A publicação de um livro tende a ser intensa em emoções, à felicidade de vê-lo impresso se interpõe a expectativa ante sua recepção, quanto mais se se trata do primeiro. Com Do inferno aos céus (Caravana, 2024), a poeta Smirna Maciel, atriz e professora de artes em João Pessoa, ingressa no que Antonio Candido chamou de sistema literário.
O título, ao sugerir uma trajetória, não implica necessariamente em trilha acabada, pois ela mesma, a vida, é cheia de marchas, contramarchas. Pela voz poética, perpassam as vicissitudes pessoais e do mundo, sem aquela limitação de um eu voltado exclusivamente a si mesmo, como talvez se pudesse abstrair do subtítulo "caminhos em mim", o que não deixa de ser boa surpresa.

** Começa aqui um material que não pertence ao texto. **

/-! `skipIf` -/
@[simp] theorem skipIf_V (s : State) (c : Bool) : (s.skipIf c).V = s.V := rfl
@[simp] theorem skipIf_I (s : State) (c : Bool) : (s.skipIf c).I = s.I := rfl
@[simp] theorem skipIf_pc (s : State) (c : Bool) : (s.skipIf c).pc = if c then s.pc + 4 else s.pc + 2 := rfl
@[simp] theorem skipIf_sp (s : State) (c : Bool) : (s.skipIf c).sp = s.sp := rfl
@[simp] theorem skipIf_stack (s : State) (c : Bool) : (s.skipIf c).stack = s.stack := rfl
@[simp] theorem skipIf_DT (s : State) (c : Bool) : (s.skipIf c).DT = s.DT := rfl
@[simp] theorem skipIf_ST (s : State) (c : Bool) : (s.skipIf c).ST = s.ST := rfl
@[simp] theorem skipIf_fb (s : State) (c : Bool) : (s.skipIf c).fb = s.fb := rfl
@[simp] theorem skipIf_displayChanged (s : State) (c : Bool) : (s.skipIf c).displayChanged = s.displayChanged := rfl
@[simp] theorem skipIf_key (s : State) (c : Bool) : (s.skipIf c).key = s.key := rfl
@[simp] theorem skipIf_loaded (s : State) (c : Bool) : (s.skipIf c).loaded = s.loaded := rfl
@[simp] theorem skipIf_halted (s : State) (c : Bool) : (s.skipIf c).halted = s.halted := rfl
@[simp] theorem skipIf_fault (s : State) (c : Bool) : (s.skipIf c).fault = s.fault := rfl
@[simp] theorem skipIf_beep (s : State) (c : Bool) : (s.skipIf c).beep = s.beep := rfl
@[simp] theorem skipIf_mem (s : State) (c : Bool) : (s.skipIf c).mem = s.mem := rfl
@[simp] theorem skipIf_font (s : State) (c : Bool) : (s.skipIf c).font = s.font := rfl
@[simp] theorem skipIf_draws (s : State) (c : Bool) : (s.skipIf c).draws = s.draws := rfl
@[simp] theorem skipIf_reg (s : State) (c : Bool) (q : Reg) : (s.skipIf c).reg q = s.reg q := rfl
@[simp] theorem skipIf_byteAt (s : State) (c : Bool) (d : Nat) : (s.skipIf c).byteAt d = s.byteAt d := rfl
@[simp] theorem skipIf_keyAt (s : State) (c : Bool) (k : Fin 16) : (s.skipIf c).keyAt k = s.keyAt k := rfl

/-! `setDT` -/
@[simp] theorem setDT_V (s : State) (v : Byte) : (s.setDT v).V = s.V := rfl
@[simp] theorem setDT_I (s : State) (v : Byte) : (s.setDT v).I = s.I := rfl
@[simp] theorem setDT_pc (s : State) (v : Byte) : (s.setDT v).pc = s.pc := rfl
@[simp] theorem setDT_sp (s : State) (v : Byte) : (s.setDT v).sp = s.sp := rfl
@[simp] theorem setDT_stack (s : State) (v : Byte) : (s.setDT v).stack = s.stack := rfl
@[simp] theorem setDT_DT (s : State) (v : Byte) : (s.setDT v).DT = v := rfl
@[simp] theorem setDT_ST (s : State) (v : Byte) : (s.setDT v).ST = s.ST := rfl
@[simp] theorem setDT_fb (s : State) (v : Byte) : (s.setDT v).fb = s.fb := rfl
@[simp] theorem setDT_displayChanged (s : State) (v : Byte) : (s.setDT v).displayChanged = s.displayChanged := rfl
@[simp] theorem setDT_key (s : State) (v : Byte) : (s.setDT v).key = s.key := rfl
@[simp] theorem setDT_loaded (s : State) (v : Byte) : (s.setDT v).loaded = s.loaded := rfl
@[simp] theorem setDT_halted (s : State) (v : Byte) : (s.setDT v).halted = s.halted := rfl
@[simp] theorem setDT_fault (s : State) (v : Byte) : (s.setDT v).fault = s.fault := rfl
@[simp] theorem setDT_beep (s : State) (v : Byte) : (s.setDT v).beep = s.beep := rfl
@[simp] theorem setDT_mem (s : State) (v : Byte) : (s.setDT v).mem = s.mem := rfl
@[simp] theorem setDT_font (s : State) (v : Byte) : (s.setDT v).font = s.font := rfl
@[simp] theorem setDT_draws (s : State) (v : Byte) : (s.setDT v).draws = s.draws := rfl
@[simp] theorem setDT_reg (s : State) (v : Byte) (q : Reg) : (s.setDT v).reg q = s.reg q := rfl
@[simp] theorem setDT_byteAt (s : State) (v : Byte) (d : Nat) : (s.setDT v).byteAt d = s.byteAt d := rfl
@[simp] theorem setDT_keyAt (s : State) (v : Byte) (k : Fin 16) : (s.setDT v).keyAt k = s.keyAt k := rfl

O livro está dividido em quatro partes.
A primeira, "Palavra na sombra", alcança temas como o do homem que dorme na calçada: "aquele pouco/ de carne ainda esparramado estava em harmonia fina, em sintonia xepa, com as cascas de laranja e a água preta/ da fossa que transbordou" ("Sonora"). Revela, também, interessante conjunto de aliterações em /t/, num poema com palavras por si mesmas similares: terço, terçã, trecho, texto, terço, treco ("Febre de Alexandre"). E em /c/, igualmente com símiles: concreto, correto ("Corrosivo").

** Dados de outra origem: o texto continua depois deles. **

-- ==== Sys2Proof/Laws/Blit.lean ====
section
/-! SUPPORT. The XOR blit, pixel by pixel: what one flip, one sprite row and a whole sprite do to a pixel and to the collision flag. -/

namespace Sys2Proof.Machine

/-- The pixels that a blit has flipped and met so far: pixel `(y, x)` was flipped from the frame `f` exactly when `W y x`, and the
collision flag says whether one of them was set in `f` (or it was set before, `c`). -/
def Blit.drew (f : Frame) (c : Bool) (W : Nat → Nat → Bool) (p : Blit) : Prop :=
  (∀ y x, y < 32 → x < 64 → p.frame.pixel y x = (f.pixel y x ^^ W y x)) ∧
    (p.collision = true ↔ c = true ∨ ∃ y x, y < 32 ∧ x < 64 ∧ W y x = true ∧ f.pixel y x = true)

theorem Frame.pixel_eq (f : Frame) {y x : Nat} (hy : y < 32) (hx : x < 64) : f.pixel y x = f[y][x] := by
  simp [Frame.pixel, hy, hx]

theorem Blit.drew_nothing (p : Blit) : Blit.drew p.frame p.collision (fun _ _ => false) p := by
  constructor
  · intro y x _ _
    simp
  · simp

/-- Flipping a pixel that the draw has not touched yet. -/
theorem Blit.drew_flip {f : Frame} {c : Bool} {W : Nat → Nat → Bool} {p : Blit} (h : Blit.drew f c W p) (y x : Nat)
    (hW : W y x = false) : Blit.drew f c (fun b a => W b a || (b == y && a == x)) (p.flip y x) := by
  by_cases hb : y < 32 ∧ x < 64
  · obtain ⟨hy, hx⟩ := hb
    have old : (p.frame[y])[x] = f.pixel y x := by
      have := h.1 y x hy hx
      rw [Frame.pixel_eq _ hy hx] at this
      simpa [hW] using this
    constructor
    · intro b a hb ha
      rw [Frame.pixel_eq _ hb ha]
      simp only [Blit.flip, hy, hx, and_self, dif_pos]
      by_cases e1 : b = y
      · subst e1
        by_cases e2 : a = x
        · subst e2; simp [old, hW]
        · have := h.1 b a hb ha
          rw [Frame.pixel_eq _ hb ha] at this
          simp [Vector.getElem_set_ne _ _ (Ne.symm e2), this, e2]
      · have := h.1 b a hb ha
        rw [Frame.pixel_eq _ hb ha] at this
        simp [Vector.getElem_set_ne _ _ (Ne.symm e1), this, e1]
    · simp only [Blit.flip, hy, hx, and_self, dif_pos, Bool.or_eq_true, h.2, old]
      constructor
      · rintro ((hc | ⟨b, a, hb, ha, hw, hf⟩) | ho)
        · exact .inl hc
        · exact .inr ⟨b, a, hb, ha, .inl hw, hf⟩
        · exact .inr ⟨y, x, hy, hx, .inr (by simp), ho⟩
      · rintro (hc | ⟨b, a, hb, ha, hw | hw, hf⟩)
        · exact .inl (.inl hc)
        · exact .inl (.inr ⟨b, a, hb, ha, hw, hf⟩)
        · simp only [Bool.and_eq_true, beq_iff_eq] at hw
          obtain ⟨rfl, rfl⟩ := hw
          exact .inr hf
  · have hf : p.flip y x = p := by simp [Blit.flip, hb]
    rw [hf]
    constructor
    · intro b a hb' ha'
      have hne : (b == y && a == x) = false := by
        simp only [Bool.and_eq_false_iff, beq_eq_false_iff_ne]
        omega
      simpa [hne] using h.1 b a hb' ha'
    · rw [h.2]
      constructor
      · rintro (hc | ⟨b, a, hb', ha', hw, hf⟩)
        · exact .inl hc
        · exact .inr ⟨b, a, hb', ha', by simp [hw], hf⟩
      · rintro (hc | ⟨b, a, hb', ha', hw, hf⟩)
        · exact .inl hc
        · refine .inr ⟨b, a, hb', ha', ?_, hf⟩
          have hne : (b == y && a == x) = false := by
            simp only [Bool.and_eq_false_iff, beq_eq_false_iff_ne]
            omega
          simpa [hne] using hw

theorem Blit.drew_congr {f : Frame} {c : Bool} {W W' : Nat → Nat → Bool} {p : Blit} (e : ∀ y x, W y x = W' y x)
    (h : Blit.drew f c W p) : Blit.drew f c W' p := by
  have : W = W' := funext fun y => funext fun x => e y x
  rwa [this] at h

/-- One step of a sprite row: the bit `7 - col` of the byte at column `x0 + col`. -/
theorem Blit.drew_bit {f : Frame} {c : Bool} {W : Nat → Nat → Bool} {p : Blit} (h : Blit.drew f c W p) (b : Byte)
    (y x0 col : Nat) (hW : W y (x0 + col) = false) :
    Blit.drew f c (fun d a => W d a || (d == y && a == x0 + col && b.getLsbD (7 - col)))
      (if b.getLsbD (7 - col) then p.flip y (x0 + col) else p) := by
  by_cases hb : b.getLsbD (7 - col) = true
  · simp only [hb, if_true]
    exact Blit.drew_congr (by simp) (Blit.drew_flip h y (x0 + col) hW)
  · simp only [Bool.not_eq_true] at hb
    simp only [hb]
    exact Blit.drew_congr (by simp) h

/-- A sprite row drawn where the draw has not touched a pixel yet. -/
theorem Blit.drew_row {f : Frame} {c : Bool} {W : Nat → Nat → Bool} {p : Blit} (h : Blit.drew f c W p) (b : Byte)
    (y x0 : Nat) (hW : ∀ x, W y x = false) :
    Blit.drew f c
      (fun d a => W d a || (d == y && decide (x0 ≤ a) && decide (a < x0 + 8) && b.getLsbD (7 - (a - x0))))
      (p.row b y x0) := by
  have key : ∀ k, k ≤ 8 → Blit.drew f c
      (fun d a => W d a || (d == y && decide (x0 ≤ a) && decide (a < x0 + k) && b.getLsbD (7 - (a - x0))))
      (([0, 1, 2, 3, 4, 5, 6, 7].take k).foldl
        (fun q col => if b.getLsbD (7 - col) then q.flip y (x0 + col) else q) p) := by
    intro k
    induction k with
    | zero =>
      intro _
      refine Blit.drew_congr (fun d a => ?_) h
      have : (decide (x0 ≤ a) && decide (a < x0 + 0)) = false := by
        simp only [Bool.and_eq_false_iff, decide_eq_false_iff_not]
        omega
      rw [Bool.and_assoc (d == y), this]
      simp
    | succ k ih =>
      intro hk
      have hs : ([0, 1, 2, 3, 4, 5, 6, 7] : List Nat).take (k + 1) = ([0, 1, 2, 3, 4, 5, 6, 7] : List Nat).take k ++ [k] := by
        have : k < 8 := by omega
        interval_cases k <;> rfl
      rw [hs, List.foldl_append]
      refine Blit.drew_congr (fun d a => ?_) (Blit.drew_bit (ih (by omega)) b y x0 k ?_)
      · by_cases e : a = x0 + k
        · subst e
          simp
        · have : decide (a < x0 + (k + 1)) = decide (a < x0 + k) := by
            simp only [decide_eq_decide]
            omega
          simp [this, e]
      · simp [hW]
  simpa [Blit.row] using key 8 (le_refl 8)

/-- A whole sprite drawn from row `y0` on, where the draw has not touched a pixel yet. -/
theorem Blit.drew_rows {f : Frame} {c : Bool} (bs : List Byte) (x0 : Nat) :
    ∀ {W : Nat → Nat → Bool} {p : Blit} (y0 : Nat), Blit.drew f c W p → (∀ y x, y0 ≤ y → W y x = false) →
      Blit.drew f c
        (fun y x => W y x || (decide (y0 ≤ y) && decide (x0 ≤ x) && decide (x < x0 + 8) &&
          ((bs[y - y0]?).getD 0).getLsbD (7 - (x - x0))))
        (p.rows y0 x0 bs) := by
  induction bs with
  | nil =>
    intro W p y0 h _
    exact Blit.drew_congr (by simp) h
  | cons b bs ih =>
    intro W p y0 h hW
    refine Blit.drew_congr (fun y x => ?_)
      (ih (y0 + 1) (Blit.drew_row h b y0 x0 (fun x => hW y0 x (le_refl _))) ?_)
    · by_cases e : y = y0
      · subst e
        simp
      · by_cases hle : y0 ≤ y
        · have h1 : y0 + 1 ≤ y := by omega
          have h2 : y - y0 = (y - (y0 + 1)) + 1 := by omega
          have h3 : (y == y0) = false := by simpa using e
          simp [hle, h1, h2, h3]
        · have h1 : ¬ y0 + 1 ≤ y := by omega
          simp [e, hle, h1]
    · intro y x hy
      have e : y ≠ y0 := by omega
      simp [hW y x (by omega), e]

end Sys2Proof.Machine
end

Na segunda parte, "Poesia armada", ressurge um tipo de verso bastante longo, próximo da prosa, característico de Smirna, acima exemplificado em "Sonora". Mas, aqui, com uma disposição mais espacializada, através do uso da linha em branco, presente em "Meninos amarelos" e "Poema da mulher terra": "Eu vou fechar os ouvidos para qualquer música que tocar, vou sair chutando as pedras, vou jantar mato e espinho". Ambos os poemas tratando dos humilhados e ofendidos.

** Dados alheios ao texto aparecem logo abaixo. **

/-! What an edit leaves to be read. -/

@[simp] theorem apply_reg (r : Reg) : (e.apply s).reg r = e.V r (s.reg r) := mapRegs_getElem e.V s.V r
@[simp] theorem apply_I : (e.apply s).I = s.I := rfl
@[simp] theorem apply_pc : (e.apply s).pc = s.pc := rfl
@[simp] theorem apply_sp : (e.apply s).sp = s.sp := rfl
@[simp] theorem apply_stack : (e.apply s).stack = s.stack := rfl
@[simp] theorem apply_DT : (e.apply s).DT = s.DT := rfl
@[simp] theorem apply_ST : (e.apply s).ST = e.ST s.ST := rfl
@[simp] theorem apply_fb : (e.apply s).fb = e.fb s.fb := rfl
@[simp] theorem apply_key : (e.apply s).key = e.key s.key := rfl
@[simp] theorem apply_randByte : (e.apply s).randByte = s.randByte := rfl
@[simp] theorem apply_readRun (a n : Nat) : (e.apply s).readRun a n = s.readRun a n := rfl

theorem apply_keyAt {e : Edit} {s : State} (hk : ∀ k, e.key k = k) (k : Fin 16) : (e.apply s).keyAt k = s.keyAt k := by
  simp only [State.keyAt, apply_key, hk]

theorem apply_firstKey {e : Edit} {s : State} (hk : ∀ k, e.key k = k) : (e.apply s).firstKey = s.firstKey := by
  simp only [State.firstKey, apply_keyAt hk]

theorem apply_regRun {e : Edit} {s : State} {x : Reg} (hx : ∀ r ≤ x, ∀ v, e.V r v = v) :
    (e.apply s).regRun x = s.regRun x := by
  apply List.ext_getElem (by simp)
  intro k h1 h2
  rw [regRun_getElem _ _ _ h1, regRun_getElem _ _ _ h2, apply_reg, hx]
  rw [regRun_length] at h2
  exact Fin.le_def.mpr (Nat.le_of_lt_succ h2)

/-! Operations on state that no edit changes. -/

@[simp] theorem apply_setPc (v : Word) : e.apply (s.setPc v) = (e.apply s).setPc v := rfl
@[simp] theorem apply_advance : e.apply s.advance = (e.apply s).advance := rfl
@[simp] theorem apply_skipIf (c : Bool) : e.apply (s.skipIf c) = (e.apply s).skipIf c := rfl
@[simp] theorem apply_setI (v : Word) : e.apply (s.setI v) = (e.apply s).setI v := rfl
@[simp] theorem apply_setDT (v : Byte) : e.apply (s.setDT v) = (e.apply s).setDT v := rfl
@[simp] theorem apply_sampled : e.apply s.sampled = (e.apply s).sampled := rfl
@[simp] theorem apply_takeFault (c : FaultCode) (o n : Word) :
    e.apply (takeFault c o n s) = takeFault c o n (e.apply s) := rfl

@[simp] theorem apply_setBytes (a : Nat) (bs : List Byte) : e.apply (s.setBytes a bs) = (e.apply s).setBytes a bs := by
  induction bs generalizing s a with
  | nil => rfl
  | cons b bs ih => exact ih (s.setByte a b) (a + 1)

/-! Operations on state that an edit may change, where it does not. -/

variable {e}

theorem apply_setReg {x : Reg} (hx : ∀ v, e.V x v = v) (v : Byte) : e.apply (s.setReg x v) = (e.apply s).setReg x v := by
  refine state_eq_of_regs rfl fun r => ?_
  rw [apply_reg, setReg_reg, setReg_reg, apply_reg]
  split
  · next hr => rw [← hr, hx]
  · rfl

theorem apply_setFlag (hF : ∀ v, e.V regF v = v) (b : Bool) : e.apply (s.setFlag b) = (e.apply s).setFlag b :=
  apply_setReg s hF _

theorem apply_setRegRun {bs : List Byte} (hb : ∀ r : Reg, r.val < bs.length → ∀ v, e.V r v = v) :
    e.apply (s.setRegRun bs) = (e.apply s).setRegRun bs := by
  refine state_eq_of_regs (by simp only [apply, State.setRegRun]) fun r => ?_
  rw [apply_reg, setRegRun_reg, setRegRun_reg, apply_reg]
  by_cases hr : r.val < bs.length
  · rw [hb r hr, List.getElem?_eq_getElem hr]
    rfl
  · rw [List.getElem?_eq_none (by omega)]
    rfl

theorem apply_setST (hST : ∀ v, e.ST v = v) (v : Byte) : e.apply (s.setST v) = (e.apply s).setST v := by
  simp only [apply, State.setST, hST]

theorem apply_setFrame (hfb : ∀ f, e.fb f = f) (f : Frame) : e.apply (s.setFrame f) = (e.apply s).setFrame f := by
  simp only [apply, State.setFrame, hfb]

/-! The shapes that several instructions share. -/

theorem apply_subtractInto {x m n : Reg} (hF : ∀ v, e.V regF v = v) (hx : ∀ v, e.V x v = v) (hm : ∀ v, e.V m v = v)
    (hn : ∀ v, e.V n v = v) : subtractInto x m n (e.apply s) = e.apply (subtractInto x m n s) := by
  simp only [subtractInto, apply_setReg _ hx, ← apply_setFlag _ hF, apply_reg, hm, hn]

theorem apply_drawSprite {x y : Reg} (hfb : ∀ f, e.fb f = f) (hF : ∀ v, e.V regF v = v) (hx : ∀ v, e.V x v = v)
    (hy : ∀ v, e.V y v = v) (bs : List Byte) : drawSprite x y (e.apply s) bs = e.apply (drawSprite x y s bs) := by
  simp only [drawSprite, apply_setFrame _ hfb, apply_setFlag _ hF, apply_reg, apply_fb, hfb, hx, hy]

variable {s} {t : State}

theorem finishAccess_writeRun {o : Word} {a : Nat} {bs : List Byte} (h : finishAccess o s (s.writeRun a bs) = .next t) :
    finishAccess o (e.apply s) ((e.apply s).writeRun a bs) = .next (e.apply t) := by
  obtain ⟨hr, _⟩ | ⟨⟨hn, hr⟩, _⟩ := outOfRange_cases a bs.length
  · rw [writeRun_ok _ hr] at h ⊢
    obtain rfl := next_inj h rfl
    simp
  · rw [writeRun_error _ hn hr] at h ⊢
    obtain rfl := next_inj h rfl
    rfl

theorem finishAccess_readRun {o : Word} {a n : Nat} {f f' : List Byte → State}
    (hf : ∀ bs, bs.length = n → f' bs = e.apply (f bs)) (h : finishAccess o s ((s.readRun a n).map f) = .next t) :
    finishAccess o (e.apply s) (((e.apply s).readRun a n).map f') = .next (e.apply t) := by
  rw [apply_readRun]
  obtain ⟨hr, _⟩ | ⟨⟨hn, hr⟩, _⟩ := outOfRange_cases a n
  · rw [readRun_ok _ hr] at h ⊢
    obtain rfl := next_inj h rfl
    simp [Except.map, hf]
  · rw [readRun_error _ hn hr] at h ⊢
    obtain rfl := next_inj h rfl
    rfl

theorem skipOnKey {o : Word} {x : Reg} {b : Bool} (hx : ∀ v, e.V x v = v) (hk : ∀ k, e.key k = k)
    (h : Machine.skipOnKey o x b s = .next t) : Machine.skipOnKey o x b (e.apply s) = .next (e.apply t) := by
  unfold Machine.skipOnKey at h ⊢
  rw [apply_reg, hx]
  split at h <;> obtain rfl := next_inj h rfl
  · rfl
  · simp [apply_keyAt hk]

theorem execCall {nnn : Addr} (h : Machine.execCall nnn s = .next t) :
    Machine.execCall nnn (e.apply s) = .next (e.apply t) := by
  unfold Machine.execCall at h ⊢
  obtain hsp | hsp : s.sp.val = 16 ∨ s.sp.val < 16 := by omega
  · rw [push_none _ hsp] at h
    rw [push_none _ (s := e.apply s) hsp]
    obtain rfl := next_inj h rfl
    rfl
  · rw [push_some _ hsp] at h
    rw [push_some _ (s := e.apply s) hsp]
    obtain rfl := next_inj h rfl
    rfl

theorem execRet (h : Machine.execRet s = .next t) : Machine.execRet (e.apply s) = .next (e.apply t) := by
  unfold Machine.execRet at h ⊢
  obtain hsp | hsp := Nat.eq_zero_or_pos s.sp.val
  · rw [pop_none hsp] at h
    rw [pop_none (s := e.apply s) hsp]
    obtain rfl := next_inj h rfl
    rfl
  · rw [pop_some hsp] at h
    rw [pop_some (s := e.apply s) hsp]
    obtain rfl := next_inj h rfl
    rfl

end Edit

/-- An instruction that always completes as `F`, an operation that the edit passes through. -/
theorem exec_apply_of_total {e : Edit} {i : Instr} {F : State → State} {s t : State} (hi : ∀ u, exec i u = .next (F u))
    (hF : F (e.apply s) = e.apply (F s)) (h : exec i s = .next t) : exec i (e.apply s) = .next (e.apply t) := by
  obtain rfl := next_inj h (hi s)
  rw [hi, hF]

/-- What an instruction neither reads nor writes can be changed beforehand: the change comes through and changes nothing else. -/
theorem exec_apply {e : Edit} {i : Instr} (he : e.Unseen i) {s t : State} (h : exec i s = .next t) :
    exec i (e.apply s) = .next (e.apply t) := by
  obtain ⟨hregs, hkeys, hsound, hpixels⟩ := he
  cases i with
  | call nnn => exact Edit.execCall h
  | ret => exact Edit.execRet h
  | cls =>
    exact exec_apply_of_total (fun _ => rfl) (by simp [Edit.apply_setFrame _ (hpixels (by simp [Instr.mnemonic]))]) h
  | jp | ldI => exact exec_apply_of_total (fun _ => rfl) rfl h
  | jpV0 nnn => exact exec_apply_of_total (fun _ => rfl) (by simp [hregs 0 (Or.inl rfl)]) h
  | seImm x | sneImm x | ldF x | ldDtVx x =>
    exact exec_apply_of_total (fun _ => rfl) (by simp [hregs x (Or.inl rfl)]) h
  | seReg x y | sneReg x y =>
    exact exec_apply_of_total (fun _ => rfl) (by simp [hregs x (Or.inl (Or.inl rfl)), hregs y (Or.inl (Or.inr rfl))]) h
  | ldStVx x =>
    exact exec_apply_of_total (fun _ => rfl) (by simp [Edit.apply_setST _ (hsound rfl), hregs x (Or.inl rfl)]) h
  | ldImm x | addImm x | rnd x | ldVxDt x =>
    have hx := hregs x (Or.inr rfl)
    exact exec_apply_of_total (fun _ => rfl) (by simp [Edit.apply_setReg _ hx, hx]) h
  | ldReg x y =>
    have hx := hregs x (Or.inr rfl)
    exact exec_apply_of_total (fun _ => rfl) (by simp [Edit.apply_setReg _ hx, hregs y (Or.inl rfl)]) h
  | or x y | and x y | xor x y =>
    have hx := hregs x (Or.inr rfl)
    exact exec_apply_of_total (fun _ => rfl) (by simp [Edit.apply_setReg _ hx, hx, hregs y (Or.inl (Or.inr rfl))]) h
  | addReg x y =>
    have hx := hregs x (Or.inr (Or.inl rfl))
    have hF := hregs regF (Or.inr (Or.inr rfl))
    have hy := hregs y (Or.inl (Or.inr rfl))
    exact exec_apply_of_total (fun _ => rfl) (by simp [Edit.apply_setFlag _ hF, Edit.apply_setReg _ hx, hx, hy]) h
  | sub x y =>
    have hx := hregs x (Or.inr (Or.inl rfl))
    have hF := hregs regF (Or.inr (Or.inr rfl))
    have hy := hregs y (Or.inl (Or.inr rfl))
    exact exec_apply_of_total (fun _ => rfl) (by simp [Edit.apply_subtractInto s hF hx hx hy]) h
  | subn x y =>
    have hx := hregs x (Or.inr (Or.inl rfl))
    have hF := hregs regF (Or.inr (Or.inr rfl))
    have hy := hregs y (Or.inl (Or.inr rfl))
    exact exec_apply_of_total (fun _ => rfl) (by simp [Edit.apply_subtractInto s hF hx hy hx]) h
  | shr x y | shl x y =>
    have hx := hregs x (Or.inl rfl)
    have hF := hregs regF (Or.inr (Or.inr rfl))
    exact exec_apply_of_total (fun _ => rfl) (by simp [Edit.apply_setReg _ hx, ← Edit.apply_setFlag _ hF, hx]) h
  | addI x =>
    have hx := hregs x (Or.inl rfl)
    have hF := hregs regF (Or.inr rfl)
    exact exec_apply_of_total (fun _ => rfl) (by simp [Edit.apply_setFlag _ hF, hx]) h
  | ldVxK x =>
    have hk := hkeys (by simp [Instr.mnemonic])
    simp only [exec, execLdVxK, Edit.apply_firstKey hk] at h ⊢
    split at h <;> obtain rfl := next_inj h rfl
    · rfl
    · simp [Edit.apply_setReg _ (hregs x (Or.inr rfl))]
  | skp x =>
    simp only [exec, execSkp] at h ⊢
    exact Edit.skipOnKey (hregs x (Or.inl rfl)) (hkeys (by simp [Instr.mnemonic])) h
  | sknp x =>
    simp only [exec, execSknp] at h ⊢
    exact Edit.skipOnKey (hregs x (Or.inl rfl)) (hkeys (by simp [Instr.mnemonic])) h
  | drw x y n =>
    have hfb := hpixels (by simp [Instr.mnemonic])
    exact Edit.finishAccess_readRun (fun bs _ => Edit.apply_drawSprite s hfb (hregs regF (Or.inr rfl))
      (hregs x (Or.inl (Or.inl rfl))) (hregs y (Or.inl (Or.inr rfl))) bs) h
  | ldB x =>
    simp only [exec, execLdB, Edit.apply_reg, hregs x (Or.inl rfl)] at h ⊢
    exact Edit.finishAccess_writeRun h
  | stRegs x =>
    have hrun : ∀ r ≤ x, ∀ v, e.V r v = v := fun r hr => hregs r (Or.inl hr)
    simp only [exec, execStRegs, Edit.apply_regRun hrun] at h ⊢
    exact Edit.finishAccess_writeRun h
  | ldRegs x =>
    have hrun : ∀ bs : List Byte, bs.length = x.val + 1 → (e.apply s).setRegRun bs = e.apply (s.setRegRun bs) := by
      intro bs hbs
      refine (Edit.apply_setRegRun s fun r hr => hregs r (Or.inr ?_)).symm
      simp only [writesReg, Fin.le_def]
      omega
    exact Edit.finishAccess_readRun hrun h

As dificuldades, por drásticas que sejam, não impedem a voz poética de viver e exercer um olhar crítico sobre o mundo, ou seja, de, a seu modo, lutar: "Não dormirei sem dizer nada./ Tudo turbilhão dentro de mim./ Boca vermelha e os olhos de cílios molhados". Para, mais adiante, concluir: "Eu estou viva. É por isso a vertigem, a sensação de morte./ Eu estou viva". Afirma ser "mulher e bela e não bela porque mulher", e contesta certa imprecação: "Dizem-me doente esses infectados./ Essa gente sem gente dentro./ Mergulhada em margarina", gente que seria "Isenta da morte./ Privada de vida" ("Digo").
Mesmo a solidariedade é criativamente autocrítica, tanto para quem escreve como para quem lê: "Cheiro de lixo podre afeta o estômago/ Com um olho inerte o velho mexe nos sacos e acha uma manga batida/ Estupidamente eu digo: bom dia". E igualmente crítica aos que se acham superiores ou querem lucrar com isso: "De que matéria são feitos? Eu não aceito./ Da mesma matéria que eu?" ("Apocalipse sem fim").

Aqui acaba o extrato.